Мать заснула и не слышала, когда ушел Рыбин. Но он стал приходить часто, и если у Павла был кто-либо из товарищей, Рыбин садился в угол и молчал, лишь изредка говоря:
– Вот. Так!
А однажды, глядя на всех из угла темным взглядом, он угрюмо сказал:
– Надо говорить о том, что есть, а что будет – нам неизвестно, – вот! Когда народ освободится, он сам увидит, как лучше. Довольно много ему в голову вколачивали, чего он не желал совсем, – будет! Пусть сам сообразит. Может, он захочет все отвергнуть, – всю жизнь и все науки, может, он увидит, что все противу него направлено, – как, примерно, бог церковный. Вы только передайте ему все книги в руки, а уж он сам ответит, – вот!

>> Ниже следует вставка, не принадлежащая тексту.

/-! ### Placement, deliveries and the ends of tasks -/

@[simp] theorem State.holdBank_form (s : State) (part : Nat) (t : Task) (r : LoopRec) (img : Image) (b n : Nat)
    (x : Nat × Nat) (h_s : s.Form) :
    (State.holdBank s part t r img b n x).Form := by
  unfold State.holdBank; simp (maxDischargeDepth := 20) (contextual := true) [*]
@[simp] theorem State.retireEmpty_form (s : State) (t : Task) (h_s : s.Form) : (State.retireEmpty s t).Form := by
  unfold State.retireEmpty; (repeat' split) <;> simp (maxDischargeDepth := 20) (contextual := true) [*]
@[simp] theorem State.putTask_form (s : State) (part : Nat) (t : Task) (r : LoopRec) (cores : List Nat) (b : Nat)
    (h_s : s.Form) :
    (State.putTask s part t r cores b).Form := by
  unfold State.putTask; simp (maxDischargeDepth := 20) (contextual := true) [*]
@[simp] theorem State.moraineFault_form (s : State) (t : Task) (cause addr : Nat) (h_s : s.Form) :
    (State.moraineFault s t cause addr).Form := by
  unfold State.moraineFault; simp (maxDischargeDepth := 20) (contextual := true) [*]
theorem State.taskRecord_form {s u : State} {part : Nat} {t : Task} (h_s : s.Form) (h : s.taskRecord part t = .error u) : u.Form := by
  unfold State.taskRecord at h
  split at h
  · cases h
  · split at h
    · cases h; simp (maxDischargeDepth := 20) [h_s]
    · cases h; simp (maxDischargeDepth := 20) [h_s]
    · split at h
      · cases h
      · cases h; simp (maxDischargeDepth := 20) [h_s]
@[simp] theorem State.tryPlace_form (s : State) (part : Nat) (t : Task) (h_s : s.Form) :
    (State.tryPlace s part t).1.Form := by
  unfold State.tryPlace
  split
  · rename_i h; exact State.taskRecord_form h_s h
  · repeat' first | (simp (maxDischargeDepth := 20) (contextual := true) [*]; done) | split
@[simp] theorem State.placeFirst_form (s : State) (part : Nat) (ts : List Task) (h_s : s.Form) :
    (State.placeFirst s part ts).Form := by
  induction ts generalizing s with
  | nil => exact h_s
  | cons t ts ih => unfold State.placeFirst; repeat' first
    | (simp (maxDischargeDepth := 20) (contextual := true) [*]; done) | split
@[simp] theorem Hub.startWaits_attest (h : Hub) (part now : Nat) : (h.startWaits part now).attest = h.attest := rfl
@[simp] theorem Hub.startWaits_parts (h : Hub) (part now : Nat) : (h.startWaits part now).parts = h.parts := rfl
@[simp] theorem execTaskPlace_form (part : Nat) (s : State) (h_s : s.Form) : OutForm (execTaskPlace part s) := by
  unfold execTaskPlace; simp (maxDischargeDepth := 20) (contextual := true) [*]
@[simp] theorem execPriorityAging_form (task : Nat) (s : State) (h_s : s.Form) :
    OutForm (execPriorityAging task s) := by
  unfold execPriorityAging; (repeat' split) <;> simp (maxDischargeDepth := 20) (contextual := true) [*]
@[simp] theorem State.moraineEvent_form (s : State) (t : Task) (core tid n : Nat) (d : Tensor) (h_s : s.Form) :
    (State.moraineEvent s t core tid n d).Form := by
  unfold State.moraineEvent; simp (maxDischargeDepth := 20) (contextual := true) [*]
@[simp] theorem State.inputLanded_form (s : State) (t : Task) (r : LoopRec) (i : Nat) (ref : TileRef) (h_s : s.Form) :
    (State.inputLanded s t r i ref).Form := by
  unfold State.inputLanded; dsimp only
  refine form_ite ((later_form _).2 ?_) ?_ <;> exact setHub_form h_s (by simp [h_s.2]) (by simp [h_s.5])
@[simp] theorem State.landLine_form (s : State) (t : Task) (r : LoopRec) (i : Nat) (ref : TileRef) (p : Nat)
    (bytes : List Byte) (h_s : s.Form) :
    (State.landLine s t r i ref p bytes).Form := by
  unfold State.landLine; dsimp only
  have h : ∀ (u : State) (f : Task → Task), u.Form → (u.setHub (u.hub.mapTask t.id f)).Form := fun u f hu => by simp [hu]
  have hc : (s.onCoreBank (t.cores.getD p 0) t.bank fun s =>
      (s.setCore { s.core with store := writeBytes s.core.store (t.landAddr i p) bytes }).claimPorts (t.landAddr i p)
        bytes.length).Form :=
    State.onCoreBank_form _ _ _ _ h_s fun u hu => State.claimPorts_form _ _ _ (setCore_form hu (wf_writeBytes _ _ hu.3))
  refine form_ite (State.inputLanded_form _ _ _ _ _ (h _ _ hc)) ((later_form _).2 (h _ _ hc))
@[simp] theorem State.freeBytes_form (s : State) (n : Nat) (h_s : s.Form) : (State.freeBytes s n).2.Form := by
  unfold State.freeBytes; simp (maxDischargeDepth := 20) (contextual := true) [*]
@[simp] theorem State.tileStop_form (s : State) (part : Nat) (t : Task) (core tid n : Nat) (d : Tensor) (x : TileAt)
    (h_s : s.Form) : (State.tileStop s part t core tid n d x).Form := by
  unfold State.tileStop; split <;> simp [h_s]
@[simp] theorem State.deliverInput_form (s : State) (part : Nat) (t : Task) (r : LoopRec) (i : Nat) (ref : TileRef)
    (p : Nat) (h_s : s.Form) :
    (State.deliverInput s part t r i ref p).Form := by
  unfold State.deliverInput; dsimp only
  split
  · simp [h_s]
  · refine form_ite (by simp [h_s]) ?_
    split
    · simp [h_s]
    · refine State.withTile_form _ _ _ _ _ _ _ _ _ _ _ h_s (fun x t ht => by simp [ht]) fun pa t ht => ?_
      simp (maxDischargeDepth := 20) [ht]
@[simp] theorem execMoraineDelivery_form (task input : Nat) (s : State) (h_s : s.Form) :
    OutForm (execMoraineDelivery task input s) := by
  unfold execMoraineDelivery
  repeat' first | (simp (maxDischargeDepth := 20) (contextual := true) [*]; done) | split
@[simp] theorem State.startMember_form (s : State) (a : ArmSlot) (l : Launch) (t : Task) (r : LoopRec)
    (x : Nat × Nat) (h_s : s.Form) :
    (State.startMember s a l t r x).Form := by
  unfold State.startMember; simp (maxDischargeDepth := 20) (contextual := true) [*]
@[simp] theorem execTaskStart_form (task : Nat) (s : State) (h_s : s.Form) : OutForm (execTaskStart task s) := by
  unfold execTaskStart; (repeat' split) <;> simp (maxDischargeDepth := 20) (contextual := true) [*]
@[simp] theorem State.pulled_form (s : State) (t : Task) (c o tid n : Nat) (bytes : List Byte) (h_s : s.Form) :
    (State.pulled s t c o tid n bytes).Form := by
  have key : ∀ u : State, u.Form → (((u.setHub (u.hub.mapTask t.id fun t =>
    { t with pulls := t.pulls ++ [o], outData := t.outData ++ [(o, tid, n, bytes)] })).checkRetire t.id).rouse c).Form := by
    intro u hu; simp (maxDischargeDepth := 20) [hu]
  exact key _ (State.onCoreBank_form _ _ _ _ h_s (fun v hv => by dsimp only; split <;> simp [hv]))
@[simp] theorem State.pullInto_form (s : State) (die pa : Nat) (bytes : List Byte) (h_s : s.Form) :
    (State.pullInto s die pa bytes).Form := by
  unfold State.pullInto; simp (maxDischargeDepth := 20) (contextual := true) [*]
@[simp] theorem State.pullOutput_form (s : State) (part : Nat) (t : Task) (c o : Nat) (ref : TileRef) (h_s : s.Form) :
    (State.pullOutput s part t c o ref).Form := by
  unfold State.pullOutput; dsimp only
  repeat' first
    | with_reducible apply form_ite
    | with_reducible refine State.withTile_form _ _ _ _ _ _ _ _ _ _ _ (by assumption) (fun _ _ _ => ?_) fun _ _ _ => ?_
    | (simp (maxDischargeDepth := 20) (contextual := true) [*]; done) | split
@[simp] theorem execOutputPullDone_form (task output : Nat) (s : State) (h_s : s.Form) :
    OutForm (execOutputPullDone task output s) := by
  unfold execOutputPullDone; (repeat' split) <;> simp (maxDischargeDepth := 20) (contextual := true) [*]
@[simp] theorem State.taskEnded_form (s : State) (t : Task) (h_s : s.Form) : (State.taskEnded s t).Form := by
  unfold State.taskEnded; simp (maxDischargeDepth := 20) (contextual := true) [*]
@[simp] theorem Hub.noteSaved_attest (h : Hub) (part task : Nat) : (h.noteSaved part task).attest = h.attest := rfl
@[simp] theorem Hub.noteSaved_parts (h : Hub) (part task : Nat) : (h.noteSaved part task).parts = h.parts := rfl
@[simp] theorem State.endBank_form (s : State) (h_s : s.Form) : (State.endBank s).Form := by
  unfold State.endBank; dsimp only; (repeat' split) <;> simp (maxDischargeDepth := 20) (contextual := true) [*]
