-- ==== Sys2Proof/Tests/Slice0.lean ====
section
/-! SUPPORT. Tests: a word of every encodable instruction and the spec's own words, a well-formed and an ill-formed term
for each check, a witness for the hypotheses of every statement, and single steps. -/

open Sys2Proof Sys2Proof.Machine

namespace Sys2Proof.Tests

set_option Elab.async false

/-! ### Words -/

/-- R293 to R299 and R306 to R314: one word of each instruction of the family decodes to it. -/
theorem test_decode_scalar_register :
    decodeTableWord 32 0x80000400 = some .nop ∧
    decodeTableWord 32 0x80000000 = some .nopW ∧
    decodeTableWord 32 0x80417FE1 = some (.add { d := 1, a := 31, b := 62, g := 1 }) ∧
    decodeTableWord 32 0x808283D2 = some (.sub { d := 2, a := 32, b := 61, g := 2 }) ∧
    decodeTableWord 32 0x80C387C3 = some (.mul { d := 3, a := 33, b := 60, g := 3 }) ∧
    decodeTableWord 32 0x81048BB4 = some (.mulh { d := 4, a := 34, b := 59, g := 4 }) ∧
    decodeTableWord 32 0x81458FA5 = some (.mulhn { d := 5, a := 35, b := 58, g := 5 }) ∧
    decodeTableWord 32 0x81869396 = some (.div { d := 6, a := 36, b := 57, g := 6 }) ∧
    decodeTableWord 32 0x81C79787 = some (.divn { d := 7, a := 37, b := 56, g := 7 }) ∧
    decodeTableWord 32 0x82089B78 = some (.min_ { d := 8, a := 38, b := 55, g := 8 }) ∧
    decodeTableWord 32 0x82499F69 = some (.max_ { d := 9, a := 39, b := 54, g := 9 }) ∧
    decodeTableWord 32 0x828AA35A = some (.minn { d := 10, a := 40, b := 53, g := 10 }) ∧
    decodeTableWord 32 0x82CBA74B = some (.maxn { d := 11, a := 41, b := 52, g := 11 }) ∧
    decodeTableWord 32 0x830CAB3C = some (.and_ { d := 12, a := 42, b := 51, g := 12 }) ∧
    decodeTableWord 32 0x834DAF2D = some (.or_ { d := 13, a := 43, b := 50, g := 13 }) ∧
    decodeTableWord 32 0x838EB31E = some (.xor_ { d := 14, a := 44, b := 49, g := 14 }) ∧
    decodeTableWord 32 0x83CFB70F = some (.shl { d := 15, a := 45, b := 48, g := 15 }) ∧
    decodeTableWord 32 0x8410BAF0 = some (.shr { d := 16, a := 46, b := 47, g := 0 }) ∧
    decodeTableWord 32 0x8451BEE1 = some (.sar { d := 17, a := 47, b := 46, g := 1 }) := by decide
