-- ==== Sys2Proof/Word.lean ====
section
/-! DEFINITION. The word types of the RHC-512 and their plainest arithmetic (R4, R7, R181). -/

namespace Sys2Proof

/-- A 32-bit register value (v0–v31, s0–s255). -/
abbrev Word := BitVec 32

/-- A 64-bit value: a register pair, a CSR, a table entry. -/
abbrev DWord := BitVec 64

/-- One byte of memory or scratch. -/
abbrev Byte := BitVec 8

end Sys2Proof
end

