/-- A team (R143, R145, R51, R52). `saved` holds the bytes of its scratch allocation while it is not on a core (R382, R383), `area` the
offset and length of its set's part of the eviction area, at one member of the set. -/
structure Team where
  launch : Nat := 0
  teamId : Nat := 0
  gridX : Nat := 0
  gridY : Nat := 0
  gridZ : Nat := 0
  member : Nat := 0
  setSize : Nat := 1
  core : Nat := 0
  sbase : Nat := 0
  ssize : Nat := 0
  state : SetState := .resident
  lprio : Nat := 0
  ctx : Ctx := {}
  cluster : Nat := 0
  codebase : Nat := 0
  groups : List Nat := []
  guide : Option Nat := none
  dq : List Decision := []
  dqCount : Nat := 0
  barriers : Store Barrier := []
  seqs : List ProgStatus := []
  mlcount : Nat := 0
  mrounds : Nat := 0
  copies : Store (ProgStatus) := []
  saved : List (Nat × Byte) := []
  area : Nat × Nat := (0, 0)
  deriving DecidableEq, Repr

/-- A region descriptor of the meld table (R162). -/
structure Region where
  count : Nat := 0
  start : Nat := 0
  apply : DWord := 0
  list0 : List (Nat × Nat) := []
  list1 : List (Nat × Nat) := []
  deriving DecidableEq, Repr

/-- A role descriptor (R178). -/
structure Role where
  entry : Nat := 0
  regs : Nat := 0
  lanes : Nat := 0
  deriving DecidableEq, Repr

/-- A preload entry (R178). -/
structure Preload where
  value : Word := 0
  kind : Nat := 0
  target : Nat := 0
  sreg : Nat := 0
  deriving DecidableEq, Repr

/-- An accepted launch (R177, R374): the record as read, the meld table and preload list copied at acceptance, the
root and code capabilities, which team set comes next, and its status. -/
structure Launch where
  part : Nat := 0
  fn : Nat := 0
  queue : Nat := 0
  ctx : Ctx := {}
  width : Nat := 16
  setLog : Nat := 0
  hasGuide : Bool := false
  fuse : Bool := false
  scratch : Nat := 0
  codebase : Nat := 0
  codelen : Nat := 0
  guideEntry : Nat := 0
  dimX : Nat := 1
  dimY : Nat := 1
  dimZ : Nat := 1
  roles : List Role := []
  root : Cap := {}
  code : Cap := {}
  melds : List Region := []
  preloads : List Preload := []
  result : Nat := 0
  completion : Nat := 0
  ordered : Bool := false
  nextTeam : Nat := 0
  live : Nat := 0
  status : Nat := 0x10
  cores : List Nat := []
  deriving DecidableEq, Repr

/-! ### Core engines -/

/-- An accumulator tile (R323): its kind (none, some false FP32, some true INT32) and its 4,096 words, those not 0. -/
structure Tile where
  kind : Option Bool := none
  words : Store Word := []
  deriving DecidableEq, Repr

/-- A fork-queue entry (R172): team, scratch address of the program, its capability, and for a matrix program the
seed captured at release (R322). -/
structure ForkEntry where
  team : Nat
  addr : Nat
  cap : Cap
  seed : Word
  deriving DecidableEq, Repr

/-- One open MSTEP (R332): the word it stands at, repetitions left, repetition number, ADDINC, its body's first word. -/
structure Loop where
  place : Nat
  first : Nat
  rep : Nat
  count : Nat
  inc : Nat
  deriving DecidableEq, Repr

/-- The matrix sequencer's running program (R322 to R332); `round` says the how-manieth of its team it is (R327), `refill` that it
has been halted and reads its filled buffers again before its next command (R352). -/
structure MatrixRun where
  entry : ForkEntry
  index : Nat := 0
  loops : List Loop := []
  config : Option (Nat × Nat × Nat) := none
  buffers : List (Option (List Byte)) := [none, none, none, none]
  pending : Option Nat := none
  drains : Nat := 0
  mcasts : Store Nat := []
  round : Nat := 0
  refill : Bool := false
  deriving DecidableEq, Repr

/-- The chain or copy sequencer's running program (R340, R345): the entry and how many of its items it has released. -/
structure SeqRun where
  entry : ForkEntry
  index : Nat := 0
  last : Bool := false
  deriving DecidableEq, Repr

/-- A chain-store slot (R333). -/
structure Slot where
  team : Option Nat := none
  image : Image := {}
  deriving DecidableEq, Repr

/-- The copy predictor of one class (R343). RATE is a rational as numerator and denominator. -/
structure Predictor where
  lat : Nat
  rateNum : Nat
  rateDen : Nat
  margin : Nat
  early : Nat
  deriving DecidableEq, Repr

/-- One core (R1, R172, R323, R333, R343, R298). `lag` says how far droops have set its own clock
back, in 2,400ths of a tick (R463). -/
structure Core where
  tiles : Store Tile := []
  matrix : Option MatrixRun := none
  chain : Option SeqRun := none
  copy : Option SeqRun := none
  matrixQ : List ForkEntry := []
  chainQ : List ForkEntry := []
  copyQ : List ForkEntry := []
  matrixHalted : Bool := false
  chainHalted : Bool := false
  copyHalted : Bool := false
  slots : Store Slot := []
  predictors : Store Predictor := []
  icache : Store (BitVec 16) := []
  droop : Bool := false
  lag : Nat := 0
  deriving DecidableEq, Repr

/-- A collective step that has started and has not had its event (R349, R351): its place, OP and operands, its operation,
whether the receiver's clearance has come, the bytes or pairs received and the end markers. -/
structure PostedStep where
  index : Nat
  op : Nat
  args : CollArgs
  engineOp : Nat
  cleared : Bool := false
  received : List Byte := []
  pairs : List (Word × Word) := []
  ends : Nat := 0
  deriving DecidableEq, Repr

/-- A live or recent collective program (R346): its sequencer, issuer, capability, handle, the step it comes to next with
the operation that reads it, the steps started, whether the last of them lets the next start, the state and cause with which it
ends once its steps have (R471), and its status. -/
structure CollProg where
  sequencer : Nat
  team : Nat
  gid : Nat
  flag : Nat
  ctx : Ctx
  cap : Cap
  offset : Nat
  handle : Nat
  fetchOp : Nat
  next : Nat := 0
  posted : List PostedStep := []
  async : Bool := true
  closing : Option (Nat × Nat) := none
  ended : Bool := false
  status : ProgStatus := {}
  deriving DecidableEq, Repr
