-- ==== Sys2Proof/Machine/Operands.lean ====
section
/-! DEFINITION. The frame every lane instruction issues in: melded regions (R164 to R166), dependences (R225, R226),
register windows (R146), completion flags (R8, R215), outrider stalls (R116, R122), the operand forms of R211 to R223,
and the commit of an instruction's results (R203, R236, R391). -/

namespace Sys2Proof.Machine

/-- How an instruction stands in a melded region (R166). -/
inductive InRegion where
  | allowed | forbidden | mend
  deriving DecidableEq, Repr

/-- What an instruction's row fixes: the v, s and p registers it reads and writes by logical number, those it reads
across lanes, the first registers and sizes of its pairs and quads, its latency class, its flag, STALL, length, its
treatment in regions, whether it is of the drain kind (R122), whether it accesses memory, scratch or an engine
(R123), whether its result of variable latency can set an FPCSR flag, whether it waits for such results (R239), and whether
it names its source lanes itself (R255). -/
structure Form where
  vr : List Nat := []
  vx : List Nat := []
  vw : List Nat := []
  sr : List Nat := []
  sw : List Nat := []
  pr : List Nat := []
  px : List Nat := []
  pw : List Nat := []
  wide : List (Nat × Nat) := []
  lat : Nat := 1
  varLat : Bool := false
  flag : Nat := 15
  stall : Nat := 0
  short : Bool := false
  rule : InRegion := .allowed
  drain : Bool := false
  mem : Bool := false
  fp : Bool := false
  fpWait : Bool := false
  picks : Bool := false
  deriving DecidableEq, Repr

/-- An instruction about to take effect: the machine, its group, the convoy mask and the ACTIVE set in ascending order,
the region descriptor it stands in, its form, its address and the group's issue distance. -/
structure Issue where
  s : State
  gid : Nat
  g : Group
  mask : List Nat
  act : List Nat
  rg : Option Region
  fm : Form
  pc : BitVec 57
  dist : Nat
  deriving DecidableEq, Repr

/-- Bytes of the instruction. -/
def Form.size (fm : Form) : Nat := if fm.short then 2 else 4

/-- The address of the next instruction. -/
def Issue.nextPc (x : Issue) : BitVec 57 := x.pc + BitVec.ofNat 57 x.fm.size

/-- The lowest active lane. -/
def Issue.low (x : Issue) : Nat := (x.act.head?).getD 0

/-- An active lane's lane structure. -/
def Issue.lane (x : Issue) (i : Nat) : Lane := x.g.lane i

/-- The team the group belongs to. -/
def Issue.team (x : Issue) : Team := x.s.teamOf x.g

/-- The launch the group belongs to. -/
def Issue.launch (x : Issue) : Launch := x.s.launchOf x.g

/-- A trap of the instruction, reporting these lanes. -/
def Issue.trap (x : Issue) (c : Cause) (addr : DWord) (lanes : List Nat) : State :=
  x.s.trap x.gid { cause := c, addr := addr, lanes := lanes, pc := x.pc, convoy := x.mask }

/-- A trap of the instruction for a check made before it enters the epoch, where it waits for the commit (R122). -/
def Issue.refuseTrap (x : Issue) (c : Cause) (addr : DWord) (lanes : List Nat) : State :=
  x.s.refuseTrap x.gid { cause := c, addr := addr, lanes := lanes, pc := x.pc, convoy := x.mask }

/-! ### Dependences (R225, R226) -/

/-- Whether an instruction at issue distance `dist` finds a write unfinished: a variable-latency write always, a
fixed-latency one when it is closer than its latency class; a 16-bit instruction waits for fixed-latency results
(R212). -/
def Hazard.live (h : Hazard) (short : Bool) (dist : Nat) : Bool := h.varLat || (!short && decide (dist < h.due))

/-- The unfinished writes to one register of one lane (lane 0 for the s file), each with its place in the list. -/
def Issue.hazardsOn (x : Issue) (lane : Nat) (file : RegFile) (key : Nat) : List (Nat × Hazard) :=
  (x.g.arch.hazards.zipIdx.map (fun e => (e.2, e.1))).filter
    (fun e => e.2.lane == lane && e.2.file == file && e.2.key == key && e.2.live x.fm.short x.dist)

/-- A register read too early returns the old or the new value of the unfinished write to it (R226). `slot` numbers the operand. -/
def Issue.pick (x : Issue) (slot lane : Nat) (file : RegFile) (key : Nat) (now : Word) : Word :=
  match (x.hazardsOn lane file key).getLast? with
  | none => now
  | some e => if Config.choice (x.s.free + 8 * e.1 + slot) then e.2.old else now

/-- v(r) of lane i, renamed (R8), as operand `slot` reads it. -/
def Issue.v (x : Issue) (slot i r : Nat) : Word :=
  let l := x.lane i
  let q := rename x.rg l r
  x.pick slot i .v (l.key q) (l.reg q)

/-- s(r) as operand `slot` reads it: one value for every lane (R149). -/
def Issue.sreg (x : Issue) (slot r : Nat) : Word := x.pick slot 0 .s r (x.g.sreg r)

/-- p(n) of lane i. -/
def Issue.p (x : Issue) (i n : Nat) : Bool :=
  if n = 0 then true
  else x.pick 0 i .p n (if (x.lane i).pred n then 1 else 0) != 0

/-- The pair v(r), v(r + 1) (R182). -/
def Issue.pair (x : Issue) (slot i r : Nat) : DWord := x.v slot i (r + 1) ++ x.v slot i r

/-- The pair s(r), s(r + 1). -/
def Issue.spair (x : Issue) (slot r : Nat) : DWord := x.sreg slot (r + 1) ++ x.sreg slot r

/-! ### Before the instruction takes effect -/

/-- The region descriptor and position of a convoy: none outside a region. -/
def Group.regionOf (g : Group) (l : Launch) (mask : List Nat) : Option (Option Region × Meld) :=
  (g.lane ((mask.head?).getD 0)).meld.map (fun m => (l.melds[m.region]?, m))

/-- The applicability code of position i (R162). -/
def Region.code (d : Region) (i : Nat) : Nat := bits d.apply (2 * i) 2

/-- Whether an instruction of a code issues for a lane (R164). -/
def applies (code : Nat) (l : Lane) : Bool :=
  let path := match l.meld with | some m => m.path | none => false
  code = 0 || (code = 1 && !path) || (code = 2 && path)

/-- How the convoy's meld state bears on an instruction: violation, not issued, or issued for these lanes under this
descriptor (R164, R166, R311). -/
inductive Applicability where
  | violation | skipped | lanes (act : List Nat) (rg : Option Region)
  deriving DecidableEq, Repr

/-- R164 and R166 for an instruction of a form. -/
def applicability (g : Group) (l : Launch) (mask : List Nat) (rule : InRegion) : Applicability :=
  match g.regionOf l mask with
  | none => if rule = .mend then .violation else .lanes mask none
  | some (none, _) => .violation
  | some (some d, m) =>
    let i := m.position
    let code := d.code i
    if d.count = 0 ∨ d.count ≤ i then .violation
    else if rule = .forbidden then .violation
    else if i = d.count - 1 ∧ rule ≠ .mend then .violation
    else if rule = .mend ∧ (i ≠ d.count - 1 ∨ code ≠ 0) then .violation
    else
      let act := mask.filter (fun j => applies code (g.lane j))
      if act.isEmpty then .skipped else .lanes act (some d)

/-- Registers of the window whose position is below RESBASE (R146), as R289 reports them: the shortfall of the lowest
such register of a lane, or none. -/
def Lane.underflow (l : Lane) (rg : Option Region) (regs : List Nat) : Option Nat :=
  let qs := (regs.map (rename rg l)).filter (fun q => decide (8 ≤ q ∧ l.wbase + (q - 8) < l.resbase))
  match qs with
  | [] => none
  | q :: r => let lo := r.foldl min q; some (l.resbase - (l.wbase + (lo - 8)))

/-- Whether a renamed pair or quad is consecutive and aligned (R182). -/
def Lane.keepsWide (l : Lane) (rg : Option Region) (wide : List (Nat × Nat)) : Bool :=
  wide.all (fun w =>
    let q := rename rg l w.1
    decide (q % w.2 = 0) && (List.range w.2).all (fun k => decide (rename rg l (w.1 + k) = q + k)))

/-- TADDR of STALL_SHORT (R226): file 0 v, 1 s, 2 p. -/
def shortAddr (file : RegFile) (reg : Nat) (varLat : Bool) (shortfall : Nat) : DWord :=
  let f := match file with | .v => 0 | .s => 1 | .p => 2
  BitVec.ofNat 64
    (reg % 32 + f * 2 ^ 5 + (if varLat then 2 ^ 7 else min shortfall 255 * 2 ^ 8) + reg % 256 * 2 ^ 16)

Но если Павел был один, они тотчас же вступали в бесконечный, но всегда спокойный спор, и мать, тревожно слушая их речи, следила за ними, стараясь понять – что говорят они? Порою ей казалось, что широкоплечий, чернобородый мужик и ее сын, стройный, крепкий, – оба ослепли. Они тычутся из стороны в сторону в поисках выхода, хватаются за все сильными, но слепыми руками, трясут, передвигают с места на место, роняют на пол и давят упавшее ногами. Задевают за все, ощупывают каждое и отбрасывают от себя, не теряя веры и надежды…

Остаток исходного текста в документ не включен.